**EXERCISE**
Copy exactly, please, the lines of the data from its start through the line containing "if q % 2 = 0 then a else 4 - a".

(TASK MATERIAL begins)

/-- Whether a sub-gate is enabled. -/
def State.sgEn (s : State) (leaf q : Nat) : Bool := s.is (sgF q F.LEAF_GATE_EN_A F.LEAF_GATE_EN_B) leaf (sgPort q)

/-- A sub-gate's share in quarters (06, LEAF_GATE_n). -/
def State.sgQuarters (s : State) (leaf q : Nat) : Nat :=
  let a := s.rd F.LEAF_GATE_ARR_A leaf (sgPort q)
  if q % 2 = 0 then a else 4 - a

/-- A sub-gate's partition. -/
def State.sgPart (s : State) (leaf q : Nat) : Nat := s.rd (sgF q F.LEAF_GATE_PART_A F.LEAF_GATE_PART_B) leaf (sgPort q)

/-- Whether a sub-gate's fault stands (06 R195). -/
def State.sgFault (s : State) (leaf q : Nat) : Bool := s.is (sgF q F.LEAF_GATE_FAULT_A F.LEAF_GATE_FAULT_B) leaf (sgPort q)

/-- Whether REST runs for a sub-gate (06 R195). -/
def State.sgRest (s : State) (leaf q : Nat) : Bool := s.is (sgF q F.LEAF_GATE_REST_A F.LEAF_GATE_REST_B) leaf (sgPort q)

/-- The present mode (06 R198). -/
def State.mode (s : State) : Nat := s.rd F.HUB_MODE_MODE

/-- LEVEL_LIMIT of a leaf (06 R203). -/
def State.levelLimit (s : State) (leaf : Nat) : Nat := s.par Sec.mode 0x0003 leaf 0 2 256

/-- SAFE_LIMIT of a leaf (03 R109). -/
def State.safeLimit (s : State) (leaf : Nat) : Nat := s.par Sec.timing 0x0001 leaf 0 2 102

/-- SAFE_FMAX of a leaf (03 R109). -/
def State.safeFmax (s : State) (leaf : Nat) : Nat := s.par Sec.timing 0x0002 leaf 0 1 0x28

/-- Whether the conditions of source RESET hold at a leaf (06 R184, R190; 02 R77). -/
def State.rstCond (s : State) (leaf : Nat) : Bool :=
  s.v .islHeld (leafDom leaf) = 1 || s.v .islFields (leafDom leaf) = 0 || s.v .gotAvg leaf = 0 || s.v .gotFast leaf = 0
    || Nat.ble s.pkg Pkg.ramp

/-- Whether CRUST_STOP is asserted (01 R33). -/
def State.crustStop (s : State) : Bool := s.is F.CRUST_STATUS_STOP

/-- The sources in force at a sub-gate, by rising code, with their values (06 R190). -/
def State.gateSources (s : State) (leaf q : Nat) : List (Nat × Nat) :=
  let opt (c : Bool) (x : Nat × Nat) : List (Nat × Nat) := if c then [x] else []
  [(0, s.vn .winBud leaf q)] ++ opt (Nat.blt (s.vn .winLevel leaf) 512) (1, s.vn .winLevel leaf)
    ++ opt (s.is F.LEAF_SHED_HOLD leaf) (2, s.vn .shedBud leaf q)
    ++ opt (s.is F.LEAF_BRAKE_ACTIVE leaf) (3, s.rd F.LEAF_BRAKE_LIMIT leaf)
    ++ opt (Nat.blt (s.vn .winSafe leaf) 512) (4, s.vn .winSafe leaf)
    ++ opt (s.v .proofHold leaf q = 1) (5, 0)
    ++ opt (Nat.blt (s.vn .scoreCode leaf (sgPort q)) 256) (6, s.vn .scoreCode leaf (sgPort q))
    ++ opt (s.sgFault leaf q) (7, 0) ++ opt s.crustStop (8, 0)
    ++ opt (s.v .rstHold leaf = 1 || s.rstCond leaf) (9, 0)

/-- The lowest value of a list of sources and the highest-coded source that gives it (06 R190, R191). -/
def lowest (l : List (Nat × Nat)) : Nat × Nat :=
  match l with
  | [] => (0, 0)
  | x :: r => r.foldl (fun b y => if y.2 ≤ b.2 then y else b) x

/-- Engine cycles of a leaf in a span of ns, in 1/64 cycle: 2 per ns, divided and skipped by the throttle cell of the engine
branch (11 R348; log entry 24). -/
def State.cycles64 (s : State) (leaf dt : Nat) : Nat :=
  if s.v .engStop leaf = 1 then 0
  else dt * 8 * (bitList (s.rd F.LEAF_TCELL_SKIP leaf 0) 16).length / 2 ^ s.rd F.LEAF_TCELL_DIV leaf 0

/-- The cycle of the credit window that a stamp lies in, at a leaf (09 R271, R288). -/
def State.winCycle (s : State) (leaf : Nat) : Nat := min 64 (s.cycles64 leaf (s.time - s.vn .cwAt leaf) / 64)

/-- The SCORE pattern of R271 (09) for clamp code c in cycle i of a window; code 256, no clamp, enables every cycle. -/
def scorePat (c i : Nat) : Bool := Nat.blt (i * c / 256) ((i + 1) * c / 256)

/-- Whether a leaf keeps GP_ISSUE_EN low for SLEEP: in SLEEP, and after WAKE until its next credit window starts (13 R397). -/
def State.issueAsleep (s : State) (leaf : Nat) : Bool :=
  s.pkg = Pkg.sleep || (s.pkg = Pkg.run && s.is F.HUB_PKG_STATE_PREV Pkg.sleep && decide (s.v .cwAt leaf < s.v .pkgAt))

/-- GP_ISSUE_EN_x of a sub-gate in cycle i of its present credit window, once rows rows have been reported in it: the bucket is above
0, ANDed with the SCORE pattern (09 R259, R264, R271); low in SLEEP (13 R397). -/
def State.issueEn (s : State) (leaf q i rows : Nat) : Bool :=
  !s.issueAsleep leaf && decide ((rows : Int) < s.v .bkt leaf q) && scorePat (min 256 (s.vn .scoreCode leaf (sgPort q))) i

/-- Drive GP_ISSUE_EN_x for the present cycle, rows reported in its window being still unknown (09 R264; log entry 140). -/
def State.issueDrive (s : State) (leaf q : Nat) : State :=
  s.setV .gpEn (b2n (s.issueEn leaf q (s.winCycle leaf) 0)) leaf q

/-- Revoke a sub-gate's credits; a debt stays (09 R265). -/
def State.creditRevoke (s : State) (l q : Nat) : State := (s.setV .bkt (min 0 (s.v .bkt l q)) l q).issueDrive l q

/-- Revoke the credits of every sub-gate of a leaf. -/
def State.leafRevoke (s : State) (l : Nat) : State := s.each (s.subGates l) fun s q => s.creditRevoke l q

/-- The index of a source's stall counter (17 R495): 0 BUDGET and LEVEL, 1 SCORE, 2 PROOF, 3 any other. -/
def stallClass (src : Nat) : Nat := if src ≤ 1 then 0 else if src = 6 then 1 else if src = 5 then 2 else 3

/-- The stamp at which a leaf splits for the latch point of a context's number, if one is pending (17 R507). -/
def State.latSplit (s : State) (l c num : Nat) : Option Nat :=
  let v := s.vn .latPend l (c + 16 * num)
  if v = 0 then none else some ((v - 1) / 2)

/-- Which part of a context's latch accumulator takes a count of a stamp: that of the pending point with the earliest split after
it, or the open part (17 R507; 00 R10). -/
def State.latPart (s : State) (l c stamp : Nat) : Nat :=
  ((List.range 16).foldl (fun (b : Nat × Nat) n =>
    match s.latSplit l c n with
    | some x => if Nat.blt stamp x && (Nat.beq b.1 0 || Nat.blt x b.2) then (n + 1, x) else b
    | none => b) (0, 0)).1

/-- Count at a leaf, by the stamp of what is counted: in the window of the stamp and, for a context, in its latch accumulator; slot
16 is unattributed (17 R496, R497, R507). -/
def State.cntAdd (s : State) (l cidx ctx n stamp : Nat) : State :=
  if n = 0 then s
  else (s.addV .cwAcc n l (cidx + 64 * ctx + 2048 * (stamp / 10000))).when (Nat.blt ctx 16) fun s =>
    s.addV .clAcc n l (cidx + 64 * ctx + 2048 * s.latPart l ctx stamp)

/-- Add 1/64 cycles to a remainder, and count the whole cycles at a stamp. -/
def State.cycCount (s : State) (x : Var) (l j n cidx ctx stamp : Nat) : State :=
  let tot := s.vn x l j + n
  (s.setV x (tot % 64 : Nat) l j).cntAdd l cidx ctx (tot / 64) stamp

/-- The context of a sub-gate: CTX of its partition (17 R496). -/
def State.sgCtx (s : State) (l q : Nat) : Nat := s.rd F.LEAF_PART_CTX l (s.sgPart l q)

/-- A field of selector k that a leaf counts by at a stamp, in the layout of LEAF_CNT_SEL_k: a write takes effect at the next
counter window (17 R502). -/
def State.selF (s : State) (l k : Nat) (f : Fld) (stamp : Nat) : Nat :=
  let w := if s.v .cntFrom l k ≤ (stamp / 10000 : Nat) then (s.reg .LEAF_CNT_SEL l k).toNat else s.vn .cntSel l k
  w / 2 ^ f.lsb % 2 ^ f.w

/-- A write of LEAF_CNT_SEL_k: until the next window the leaf counts by the word before it (17 R502). -/
def State.selTake (s : State) (l k : Nat) (w : Word) : State :=
  let n := s.time / 10000
  let s := s.when (s.v .cntFrom l k ≤ (n : Int)) fun s => s.setV .cntSel (s.reg .LEAF_CNT_SEL l k).toNat l k
  (s.setV .cntFrom (n + 1 : Nat) l k).setReg .LEAF_CNT_SEL w l k

/-- The selectors of a code at a leaf, at a stamp. -/
def State.selsOf (s : State) (l code stamp : Nat) : List Nat :=
  (List.range 8).filter fun k => Nat.beq (s.selF l k F.LEAF_CNT_SEL_SEL stamp) code

/-- The selectors of a code whose GMASK holds a gate, at a stamp (17 R502). -/
def State.selsAt (s : State) (l code p stamp : Nat) : List Nat :=
  (s.selsOf l code stamp).filter fun k => bitOf (s.selF l k F.LEAF_CNT_SEL_GMASK stamp) p

/-- Whether a sub-gate's wait register is valid (17 R495, WAIT_CYC). -/
def State.sgWaits (s : State) (l q : Nat) : Bool :=
  s.is (sgF q F.LEAF_SYNC_WAIT_VALID_A F.LEAF_SYNC_WAIT_VALID_B) l (sgPort q)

(TASK MATERIAL ends)

**RESPONSE BOX**
/-- Whether a sub-gate is enabled. -/
def State.sgEn (s : State) (leaf q : Nat) : Bool := s.is (sgF q F.LEAF_GATE_EN_A F.LEAF_GATE_EN_B) leaf (sgPort q)

/-- A sub-gate's share in quarters (06, LEAF_GATE_n). -/
def State.sgQuarters (s : State) (leaf q : Nat) : Nat :=
  let a := s.rd F.LEAF_GATE_ARR_A leaf (sgPort q)
  if q % 2 = 0 then a else 4 - a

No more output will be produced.